*What you should do*:
Of the entries below, return only those lines from the line with "complete_answers s rfl" to the line with "s.opa s.exponent)) rfl", exactly, both included.

*Provided data*:
-- ==== Sys2Proof/Syntax.lean ====
section
/-! DEFINITION. The commands of the block, one constructor per row of `spec/opcode_table.json`
(`30_encoding.md` R63). Every command's operand and result registers are fixed, so only CRCB carries an operand. -/

namespace Sys2Proof

/-- A legal command word, decoded (R63). -/
inductive Instr where
  /-- NOP (`46_control.md` R118). -/
  | nop
  /-- CLRERR (`46_control.md` R119). -/
  | clrerr
  /-- BITREV (`41_bitrev.md` R91). -/
  | bitrev
  /-- DEG (`44_divrem_deg.md` R107). -/
  | deg
  /-- MULMOD (`42_mulmod.md` R96). -/
  | mulmod
  /-- POWMOD (`43_powmod.md` R101). -/
  | powmod
  /-- DIVREM (`44_divrem_deg.md` R106). -/
  | divrem
  /-- INVMOD (`45_invmod.md` R113). -/
  | invmod
  /-- CRCINIT (`40_crc_digest.md` R82). -/
  | crcinit
  /-- CRCB imm8 (`40_crc_digest.md` R83): one message byte. -/
  | crcb (imm8 : Byte)
  /-- CRCLOAD (`40_crc_digest.md` R84). -/
  | crcload
deriving DecidableEq, Repr

end Sys2Proof
end

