/-- A byte held by a slot lies in the slot's word. -/
theorem div_four_of_slotAt {a : BitVec 6} {q : Slot} (h : slotAt (a &&& 0x3C#6) = some q) :
    a.toNat / 4 = (slotOffset q).toNat / 4 := by
  have hmask : ∀ b : BitVec 6, (b &&& 0x3C#6).toNat / 4 = b.toNat / 4 := by decide
  rw [← slotOffset_of_slotAt _ q h, hmask]

/-- R46's frame in the byte view: a write to an operand slot leaves the bytes outside its word. -/
theorem windowByte_after_operand_write {r : Slot} {d : Word} {s t : State} {a : BitVec 6}
    (hr : r ∈ [Slot.opa, .opb, .expl, .exph]) (ht : writeSlot d s r = .next t)
    (ha : a.toNat / 4 ≠ (slotOffset r).toNat / 4) : t.windowByte a = s.windowByte a := by
  refine windowByte_congr fun q hq => readSlot_after_operand_write hr ht ?_
  rintro rfl
  exact ha (div_four_of_slotAt hq)

/-! ## How a command step ends -/

/-- The three ways a command step from `s` ends in `t`: done, with ERR clear; refused in lockout (R135); a fault out of
lockout (R137). -/
inductive CommandAnswer (s t : State) : Prop where
  | done (hresp : t.response = writeResponse .okay) (herr : t.err = 0#4)
  | refused (hlock : s.err ≠ 0#4) (ht : t = s.setResponse (writeResponse .error))
  | fault (hopen : s.err = 0#4) (c : FaultCode)
      (ht : t = (s.setErr (faultNumber c)).setResponse (writeResponse .error))

/-- The result is a next state, and one a command step from `s` can end in. -/
def AnswersCommand (s : State) (o : Result) : Prop := ∃ t, o = .next t ∧ CommandAnswer s t

theorem complete_answers (s : State) {u : State} (h : u.err = 0#4) : AnswersCommand s (complete u) :=
  ⟨_, rfl, .done rfl h⟩

theorem raiseFault_answers {s : State} (h : s.err = 0#4) (c : FaultCode) : AnswersCommand s (raiseFault c s) :=
  ⟨_, rfl, .fault h c rfl⟩

/-- Only the open case of a command that tests lockout is the command's own. -/
theorem unlessLocked_answers {s : State} {body : State → Result} (h : s.err = 0#4 → AnswersCommand s (body s)) :
    AnswersCommand s (unlessLocked s body) := by
  by_cases he : s.err = 0#4
  · rw [unlessLocked_open he]
    exact h he
  · rw [unlessLocked_shut he]
    exact ⟨_, rfl, .refused he rfl⟩

/-- A command that, when it is not refused, completes with the effect `after` and leaves ERR alone. -/
theorem completing_answers (s : State) (after : State → State) (h : (after s).err = s.err) :
    AnswersCommand s (unlessLocked s fun s => complete (after s)) :=
  unlessLocked_answers (body := fun s => complete (after s)) fun he => complete_answers s (h.trans he)

/-- DIVREM completes but for the divisor 0. -/
theorem execDivrem_answers (s : State) : AnswersCommand s (execDivrem s) := by
  refine unlessLocked_answers fun he => ?_
  by_cases hy : s.opb = 0#32
  · rw [if_pos hy]
    exact raiseFault_answers he .div0
  · rw [if_neg hy]
    exact complete_answers s he

/-- INVMOD completes but where the loop finds no inverse. -/
theorem execInvmod_answers (s : State) : AnswersCommand s (execInvmod s) := by
  refine unlessLocked_answers fun he => ?_
  split
  · exact raiseFault_answers he .noinv
  · exact complete_answers s he

/-- Every command leaves a next state of one of the three kinds. -/
theorem exec_answers (i : Instr) (s : State) : AnswersCommand s (exec i s) := by
  cases i with
  | nop => exact completing_answers s id rfl
  | clrerr => exact complete_answers s rfl
  | bitrev => exact completing_answers s (fun s => s.setRes0 (rev32 s.opa)) rfl
  | deg => exact completing_answers s (fun s => s.setRes0 (degWord s.opa)) rfl
  | mulmod => exact completing_answers s (fun s => s.setRes0 (mulmod s.opa s.opb)) rfl
  | powmod => exact completing_answers s (fun s => s.setRes0 (powmod s.opa s.exponent)) rfl
  | divrem => exact execDivrem_answers s
  | invmod => exact execInvmod_answers s
  | crcinit => exact completing_answers s (fun s => s.setCrcstate Config.crcInit) rfl
  | crcb imm8 => exact completing_answers s (fun s => s.setCrcstate (crcStep s.crcstate imm8)) rfl
  | crcload => exact completing_answers s (fun s => s.setCrcstate (s.opa ^^^ Config.crcXorOut)) rfl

*Task solution*:
  | clrerr => exact complete_answers s rfl
  | bitrev => exact completing_answers s (fun s => s.setRes0 (rev32 s.opa)) rfl
  | deg => exact completing_answers s (fun s => s.setRes0 (degWord s.opa)) rfl
  | mulmod => exact completing_answers s (fun s => s.setRes0 (mulmod s.opa s.opb)) rfl
  | powmod => exact completing_answers s (fun s => s.setRes0 (powmod s.opa s.exponent)) rfl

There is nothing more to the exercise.